# FTP Server APP



## rlmaers (Apr 12, 2012)

I'm done with MTP. It works inconsistently on my system and has inexplicably lost all files in several folders. So I'd like to change to something that's tried and proven, and I've seen several FTP server apps on Google Play. I've tried QuickSSHd, which works but lags a lot (at least in Terminal). Are there any other apps you could recommend?


----------



## PonsAsinorem (Oct 10, 2011)

I use AndFTP. Don't use it a lot, so I can't give you a honest evaluation of it, though.


----------



## yarly (Jun 22, 2011)

SSHDroid is an alternative. Generally sshd apps for android only lag if you don't have them focused and the screen kept on. Has to do with the phone basically going to sleep when it's off and I don't think any have bothered finding a workaround for it yet to keep a wakelock without the screen on.
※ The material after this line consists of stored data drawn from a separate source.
-- ==== Sys2Proof/Machine/Rolivo.lean ====
section
/-!
DEFINITION. Rolivo's link level (R249 to R255, R263, R264): what a port receives, sends, replays, locks onto and wraps.
-/
namespace Sys2Proof.Machine

/-! ### Credits and acknowledgements (R252, R254) -/

/-- Receive buffer of a class in beats (Table 12.5). -/
def bufferBeats (cls : Nat) : Nat := if cls = 0 then 512 else if cls = 1 then 4096 else 2048
/-- Adds to one class's cumulative count, modulo 65,536. -/
def addBeats (l : List Nat) (cls n : Nat) : List Nat := l.set cls ((l.getD cls 0 + n) % 65536)
/-- Beats of a class that may still be sent. -/
def RPort.available (x : RPort) (cls : Nat) : Nat := (x.granted.getD cls 0 + 65536 - x.used.getD cls 0) % 65536
/-- The port after a trailer: frames up to ACK leave the replay buffer, credits are what the buffers hold and what was freed. -/
def RPort.trailer (x : RPort) (f : RFrame) : RPort :=
  let rest := (x.replay.dropWhile (fun g => g.lseq != f.ack)).drop 1
  let covered := x.replay.any (fun g => g.lseq == f.ack)
  { x with
    acked := if covered then f.ack else x.acked
    replay := if covered then rest else x.replay
    replayAt := if covered then none else x.replayAt
    granted := (List.range 4).map (fun i => (bufferBeats i + f.credits.getD i 0) % 65536) }
/-- Beats freed in a receive buffer (R254). -/
def RPort.free (x : RPort) (f : RFrame) : RPort := { x with freed := addBeats x.freed f.cls.code f.beats }
/-- A frame as it leaves the port: numbered if it uses credits, with this port's ACK and credits (R252, R254). -/
def RPort.stamp (x : RPort) (f : RFrame) : RFrame :=
  let g := { f with lseq := if f.credited then x.txSeq else f.lseq, ack := (x.rxSeq + 65535) % 65536, credits := x.freed }
  { g with hcrc := crc16 g.header }
/-- An IDLE frame, or a NAK, which is the same with STATUS.NAK (Tables 12.3 and 12.4). -/
def RPort.idleFrame (x : RPort) (id : Nat) (nak : Bool) : RFrame := x.stamp { newFrame id 4 .control 0 0 0 0 0 0 false false [] with nak := nak }
/-- A frame put on the wire that uses no credits. -/
def RPort.sendPlain (x : RPort) (f : RFrame) : RPort := { x with sent := x.sent ++ [f] }

/-! ### Receiving (R249 to R253) -/

/-- The port after a frame it cannot accept: credits back at once, one NAK until the replay (R252). -/
def RPort.reject (x : RPort) (id : Nat) (f : RFrame) : RPort :=
  let y := (x.free f)
  if x.dropping then y else { y.sendPlain (y.idleFrame id true) with dropping := true }
/-- The port after a frame it accepts. -/
def RPort.accept (x : RPort) (f : RFrame) : RPort := { x.trailer f with rxSeq := (x.rxSeq + 1) % 65536, dropping := false }
/-- Whether a frame can be sent on before it is checked whole: nothing waits at the egress, and the next hop has room (R253). -/
def RPort.cutThrough (x : RPort) (f : RFrame) : Bool := x.transit.isEmpty && decide (f.beats ≤ x.available f.cls.code) && x.state == .up
/-- Payload counted as taken in. -/
def Rnd.countRx (r : Rnd) (n : Nat) : Rnd := { r with rx := r.rx.add ((r.rxRest + n) / 1024), rxRest := (r.rxRest + n) % 1024 }
/-- Payload counted as sent. -/
def Rnd.countTx (r : Rnd) (n : Nat) : Rnd := { r with tx := r.tx.add ((r.txRest + n) / 1024), txRest := (r.txRest + n) % 1024 }
/-- A frame for another module sent on in its direction, or dropped at TTL 0 (R251, R253). -/
def Rnd.forward (r : Rnd) (p : Port) (f : RFrame) : Rnd :=
  if f.ttl ≤ 1 then { r.updPort p (fun x => x.free f) with ttlDrop := r.ttlDrop.inc }
  else r.enqueue p.other (some p) { f with ttl := f.ttl - 1 }
/-- A frame whose payload failed after its header was sent on: STOMP in the trailer that follows, a replay asked upstream (R253). -/
def Rnd.stomp (r : Rnd) (p : Port) (f : RFrame) : Rnd :=
  let q := if r.turns p.other then p else p.other
  if f.dest ≠ r.id ∧ f.type ≤ 3 ∧ 1 < f.ttl ∧ (r.port q).cutThrough f = true then
    r.updPort q (fun x => { (x.sendPlain (x.stamp { f with stomp := true, ttl := f.ttl - 1 })) with used := addBeats x.used f.cls.code f.beats })
  else r
/-- What a port makes of a credited frame (R249, R251 to R253): the ring after it, and whether it is for this module. DISCOVER is
handed up wherever it is from. -/
def Rnd.receive (r : Rnd) (p : Port) (f : RFrame) : Rnd × Bool :=
  let x := r.port p
  if x.state != .up then (r, false)
  else if f.stomp then (r.updPort p (fun y => y.free f), false)
  else if !f.hcrcOk || f.lseq != x.rxSeq then (r.updPort p (fun y => y.reject r.id f), false)
  else if !f.pcrcOk then ((r.stomp p f).updPort p (fun y => y.reject r.id f), false)
  else
    let q := r.updPort p (fun y => y.accept f)
    if f.bad then ({ q.updPort p (fun y => y.free f) with badFrame := q.badFrame.inc }, false)
    else if f.type = 6 ∨ f.dest = r.id then ((q.updPort p (fun y => y.free f)).countRx f.payload.length, true)
    else (q.forward p f, false)
/-- A frame without credits on a port: its header is checked, ACK and credits are taken (R254). -/
def Rnd.receivePlain (r : Rnd) (p : Port) (f : RFrame) : Rnd :=
  if (r.port p).state != .up ∨ f.hcrcOk = false then r
  else if f.bad then { r with badFrame := r.badFrame.inc }
  else r.updPort p (fun y => y.trailer f)
/-- IDLE (R254). -/
def execIdle (p : Port) (f : RFrame) (s : State) : Host.Outcome State Fault Refusal :=
  .next { s with chip := { s.chip with rnd := s.chip.rnd.receivePlain p f } }
/-- Frames after ACK sent again with their original headers (R252). -/
def Rnd.replayFrom (r : Rnd) (p : Port) (now : Nat) : Rnd :=
  if (r.port p).replay.isEmpty then r
  else { r.updPort p (fun x => { x with sent := x.sent ++ x.replay, replayAt := some now }) with replays := r.replays.inc }
/-- NAK (R252). -/
def execNak (p : Port) (f : RFrame) (s : State) : Host.Outcome State Fault Refusal :=
  .next { s with chip := { s.chip with rnd :=
    if (s.chip.rnd.port p).state == .up && f.hcrcOk && f.nak then (s.chip.rnd.receivePlain p f).replayFrom p s.chip.now else s.chip.rnd } }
If you're generally connecting to a windows PC over linux/osx, then perhaps try a samba server app for android instead: https://play.google.com/store/apps/details?id=com.funkyfresh.samba&hl=en


----------



## jellybellys (Apr 3, 2012)

yarly said:


> SSHDroid is an alternative. Generally sshd apps for android only lag if you don't have them focused and the screen kept on. Has to do with the phone basically going to sleep when it's off and I don't think any have bothered finding a workaround for it yet to keep a wakelock without the screen on.
> 
> If you're generally connecting to a windows PC over linux/osx, then perhaps try a samba server app for android instead: https://play.google....esh.samba&hl=en


Been using SSHDroid for quite some time now, I highly recommend it, gets the job done.


----------